What is needed: Print the records below exactly, leaving out nothing.

Information given:
/-! ### The results of DECODE and PROBE -/

@[simp] theorem setResults_cfg (w h : Nat) (r : Res2) (s : State) : (setResults w h r s).cfg = s.cfg := rfl
@[simp] theorem setResults_status (w h : Nat) (r : Res2) (s : State) : (setResults w h r s).status = s.status :=
  rfl
@[simp] theorem setResults_image (w h : Nat) (r : Res2) (s : State) : (setResults w h r s).image = s.image :=
  rfl
@[simp] theorem setResults_pWidth (w h : Nat) (r : Res2) (s : State) : (setResults w h r s).pWidth = s.pWidth :=
  rfl
@[simp] theorem setResults_pHeight (w h : Nat) (r : Res2) (s : State) : (setResults w h r s).pHeight = s.pHeight :=
  rfl
@[simp] theorem setResults_pBpl (w h : Nat) (r : Res2) (s : State) : (setResults w h r s).pBpl = s.pBpl := rfl
@[simp] theorem setResults_arg0 (w h : Nat) (r : Res2) (s : State) : (setResults w h r s).arg0 = s.arg0 := rfl
@[simp] theorem setResults_arg1 (w h : Nat) (r : Res2) (s : State) : (setResults w h r s).arg1 = s.arg1 := rfl
@[simp] theorem setResults_arg2 (w h : Nat) (r : Res2) (s : State) : (setResults w h r s).arg2 = s.arg2 := rfl
@[simp] theorem setResults_inPos (w h : Nat) (r : Res2) (s : State) : (setResults w h r s).inPos = s.inPos :=
  rfl
@[simp] theorem setResults_outLen (w h : Nat) (r : Res2) (s : State) : (setResults w h r s).outLen = s.outLen :=
  rfl
@[simp] theorem setResults_res0 (w h : Nat) (r : Res2) (s : State) : (setResults w h r s).res0 = BitVec.ofNat 32 w :=
  rfl
@[simp] theorem setResults_res1 (w h : Nat) (r : Res2) (s : State) : (setResults w h r s).res1 = BitVec.ofNat 32 h :=
  rfl
@[simp] theorem setResults_res2 (w h : Nat) (r : Res2) (s : State) : (setResults w h r s).res2 = r := rfl
@[simp] theorem setResults_ports (w h : Nat) (r : Res2) (s : State) : (setResults w h r s).ports = s.ports :=
  rfl
@[simp] theorem setResults_hdr (w h : Nat) (r : Res2) (s : State) : (setResults w h r s).hdr = s.hdr := rfl
@[simp] theorem setResults_line (w h : Nat) (r : Res2) (s : State) : (setResults w h r s).line = s.line := rfl
@[simp] theorem setResults_phase (w h : Nat) (r : Res2) (s : State) : (setResults w h r s).phase = s.phase :=
  rfl
@[simp] theorem setResults_host (w h : Nat) (r : Res2) (s : State) : (setResults w h r s).host = s.host := rfl
@[simp] theorem setResults_rdata (w h : Nat) (r : Res2) (s : State) : (setResults w h r s).rdata = s.rdata :=
  rfl
@[simp] theorem setResults_collected (w h : Nat) (r : Res2) (s : State) : (setResults w h r s).collected = s.collected :=
  rfl
@[simp] theorem setResults_freeIx (w h : Nat) (r : Res2) (s : State) : (setResults w h r s).freeIx = s.freeIx :=
  rfl

/-! ### Commit (spec/45_commands.md R369): all but the Image -/

@[simp] theorem commitImage_cfg (img : Image) (s : State) : (commitImage img s).cfg = s.cfg :=
  by unfold commitImage; split <;> rfl
@[simp] theorem commitImage_status (img : Image) (s : State) : (commitImage img s).status = s.status :=
  by unfold commitImage; split <;> rfl
@[simp] theorem commitImage_pWidth (img : Image) (s : State) : (commitImage img s).pWidth = s.pWidth :=
  by unfold commitImage; split <;> rfl
@[simp] theorem commitImage_pHeight (img : Image) (s : State) : (commitImage img s).pHeight = s.pHeight :=
  by unfold commitImage; split <;> rfl
@[simp] theorem commitImage_pBpl (img : Image) (s : State) : (commitImage img s).pBpl = s.pBpl :=
  by unfold commitImage; split <;> rfl
@[simp] theorem commitImage_arg0 (img : Image) (s : State) : (commitImage img s).arg0 = s.arg0 :=
  by unfold commitImage; split <;> rfl
@[simp] theorem commitImage_arg1 (img : Image) (s : State) : (commitImage img s).arg1 = s.arg1 :=
  by unfold commitImage; split <;> rfl
@[simp] theorem commitImage_arg2 (img : Image) (s : State) : (commitImage img s).arg2 = s.arg2 :=
  by unfold commitImage; split <;> rfl
@[simp] theorem commitImage_inPos (img : Image) (s : State) : (commitImage img s).inPos = s.inPos :=
  by unfold commitImage; split <;> rfl
@[simp] theorem commitImage_outLen (img : Image) (s : State) : (commitImage img s).outLen = s.outLen :=
  by unfold commitImage; split <;> rfl
@[simp] theorem commitImage_res0 (img : Image) (s : State) : (commitImage img s).res0 = s.res0 :=
  by unfold commitImage; split <;> rfl
@[simp] theorem commitImage_res1 (img : Image) (s : State) : (commitImage img s).res1 = s.res1 :=
  by unfold commitImage; split <;> rfl
@[simp] theorem commitImage_res2 (img : Image) (s : State) : (commitImage img s).res2 = s.res2 :=
  by unfold commitImage; split <;> rfl
@[simp] theorem commitImage_ports (img : Image) (s : State) : (commitImage img s).ports = s.ports :=
  by unfold commitImage; split <;> rfl
@[simp] theorem commitImage_hdr (img : Image) (s : State) : (commitImage img s).hdr = s.hdr :=
  by unfold commitImage; split <;> rfl
@[simp] theorem commitImage_line (img : Image) (s : State) : (commitImage img s).line = s.line :=
  by unfold commitImage; split <;> rfl
@[simp] theorem commitImage_phase (img : Image) (s : State) : (commitImage img s).phase = s.phase :=
  by unfold commitImage; split <;> rfl
@[simp] theorem commitImage_host (img : Image) (s : State) : (commitImage img s).host = s.host :=
  by unfold commitImage; split <;> rfl
@[simp] theorem commitImage_rdata (img : Image) (s : State) : (commitImage img s).rdata = s.rdata :=
  by unfold commitImage; split <;> rfl
@[simp] theorem commitImage_collected (img : Image) (s : State) : (commitImage img s).collected = s.collected :=
  by unfold commitImage; split <;> rfl
@[simp] theorem commitImage_freeIx (img : Image) (s : State) : (commitImage img s).freeIx = s.freeIx :=
  by unfold commitImage; split <;> rfl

Answer space:
/-! ### The results of DECODE and PROBE -/

@[simp] theorem setResults_cfg (w h : Nat) (r : Res2) (s : State) : (setResults w h r s).cfg = s.cfg := rfl
@[simp] theorem setResults_status (w h : Nat) (r : Res2) (s : State) : (setResults w h r s).status = s.status :=
  rfl
@[simp] theorem setResults_image (w h : Nat) (r : Res2) (s : State) : (setResults w h r s).image = s.image :=
  rfl
@[simp] theorem setResults_pWidth (w h : Nat) (r : Res2) (s : State) : (setResults w h r s).pWidth = s.pWidth :=
  rfl
@[simp] theorem setResults_pHeight (w h : Nat) (r : Res2) (s : State) : (setResults w h r s).pHeight = s.pHeight :=
  rfl
@[simp] theorem setResults_pBpl (w h : Nat) (r : Res2) (s : State) : (setResults w h r s).pBpl = s.pBpl := rfl
@[simp] theorem setResults_arg0 (w h : Nat) (r : Res2) (s : State) : (setResults w h r s).arg0 = s.arg0 := rfl
@[simp] theorem setResults_arg1 (w h : Nat) (r : Res2) (s : State) : (setResults w h r s).arg1 = s.arg1 := rfl
@[simp] theorem setResults_arg2 (w h : Nat) (r : Res2) (s : State) : (setResults w h r s).arg2 = s.arg2 := rfl
@[simp] theorem setResults_inPos (w h : Nat) (r : Res2) (s : State) : (setResults w h r s).inPos = s.inPos :=
  rfl
@[simp] theorem setResults_outLen (w h : Nat) (r : Res2) (s : State) : (setResults w h r s).outLen = s.outLen :=
  rfl
@[simp] theorem setResults_res0 (w h : Nat) (r : Res2) (s : State) : (setResults w h r s).res0 = BitVec.ofNat 32 w :=
  rfl
@[simp] theorem setResults_res1 (w h : Nat) (r : Res2) (s : State) : (setResults w h r s).res1 = BitVec.ofNat 32 h :=
  rfl
@[simp] theorem setResults_res2 (w h : Nat) (r : Res2) (s : State) : (setResults w h r s).res2 = r := rfl
@[simp] theorem setResults_ports (w h : Nat) (r : Res2) (s : State) : (setResults w h r s).ports = s.ports :=
  rfl
@[simp] theorem setResults_hdr (w h : Nat) (r : Res2) (s : State) : (setResults w h r s).hdr = s.hdr := rfl
@[simp] theorem setResults_line (w h : Nat) (r : Res2) (s : State) : (setResults w h r s).line = s.line := rfl
@[simp] theorem setResults_phase (w h : Nat) (r : Res2) (s : State) : (setResults w h r s).phase = s.phase :=
  rfl
@[simp] theorem setResults_host (w h : Nat) (r : Res2) (s : State) : (setResults w h r s).host = s.host := rfl
@[simp] theorem setResults_rdata (w h : Nat) (r : Res2) (s : State) : (setResults w h r s).rdata = s.rdata :=
  rfl
@[simp] theorem setResults_collected (w h : Nat) (r : Res2) (s : State) : (setResults w h r s).collected = s.collected :=
  rfl
@[simp] theorem setResults_freeIx (w h : Nat) (r : Res2) (s : State) : (setResults w h r s).freeIx = s.freeIx :=
  rfl

/-! ### Commit (spec/45_commands.md R369): all but the Image -/

@[simp] theorem commitImage_cfg (img : Image) (s : State) : (commitImage img s).cfg = s.cfg :=
  by unfold commitImage; split <;> rfl
@[simp] theorem commitImage_status (img : Image) (s : State) : (commitImage img s).status = s.status :=
  by unfold commitImage; split <;> rfl
@[simp] theorem commitImage_pWidth (img : Image) (s : State) : (commitImage img s).pWidth = s.pWidth :=
  by unfold commitImage; split <;> rfl
@[simp] theorem commitImage_pHeight (img : Image) (s : State) : (commitImage img s).pHeight = s.pHeight :=
  by unfold commitImage; split <;> rfl
@[simp] theorem commitImage_pBpl (img : Image) (s : State) : (commitImage img s).pBpl = s.pBpl :=
  by unfold commitImage; split <;> rfl
@[simp] theorem commitImage_arg0 (img : Image) (s : State) : (commitImage img s).arg0 = s.arg0 :=
  by unfold commitImage; split <;> rfl
@[simp] theorem commitImage_arg1 (img : Image) (s : State) : (commitImage img s).arg1 = s.arg1 :=
  by unfold commitImage; split <;> rfl
@[simp] theorem commitImage_arg2 (img : Image) (s : State) : (commitImage img s).arg2 = s.arg2 :=
  by unfold commitImage; split <;> rfl
@[simp] theorem commitImage_inPos (img : Image) (s : State) : (commitImage img s).inPos = s.inPos :=
  by unfold commitImage; split <;> rfl
@[simp] theorem commitImage_outLen (img : Image) (s : State) : (commitImage img s).outLen = s.outLen :=
  by unfold commitImage; split <;> rfl
@[simp] theorem commitImage_res0 (img : Image) (s : State) : (commitImage img s).res0 = s.res0 :=
  by unfold commitImage; split <;> rfl
@[simp] theorem commitImage_res1 (img : Image) (s : State) : (commitImage img s).res1 = s.res1 :=
  by unfold commitImage; split <;> rfl
@[simp] theorem commitImage_res2 (img : Image) (s : State) : (commitImage img s).res2 = s.res2 :=
  by unfold commitImage; split <;> rfl
@[simp] theorem commitImage_ports (img : Image) (s : State) : (commitImage img s).ports = s.ports :=
  by unfold commitImage; split <;> rfl
@[simp] theorem commitImage_hdr (img : Image) (s : State) : (commitImage img s).hdr = s.hdr :=
  by unfold commitImage; split <;> rfl
@[simp] theorem commitImage_line (img : Image) (s : State) : (commitImage img s).line = s.line :=
  by unfold commitImage; split <;> rfl
@[simp] theorem commitImage_phase (img : Image) (s : State) : (commitImage img s).phase = s.phase :=
  by unfold commitImage; split <;> rfl
@[simp] theorem commitImage_host (img : Image) (s : State) : (commitImage img s).host = s.host :=
  by unfold commitImage; split <;> rfl
@[simp] theorem commitImage_rdata (img : Image) (s : State) : (commitImage img s).rdata = s.rdata :=
  by unfold commitImage; split <;> rfl
@[simp] theorem commitImage_collected (img : Image) (s : State) : (commitImage img s).collected = s.collected :=
  by unfold commitImage; split <;> rfl
@[simp] theorem commitImage_freeIx (img : Image) (s : State) : (commitImage img s).freeIx = s.freeIx :=
  by unfold commitImage; split <;> rfl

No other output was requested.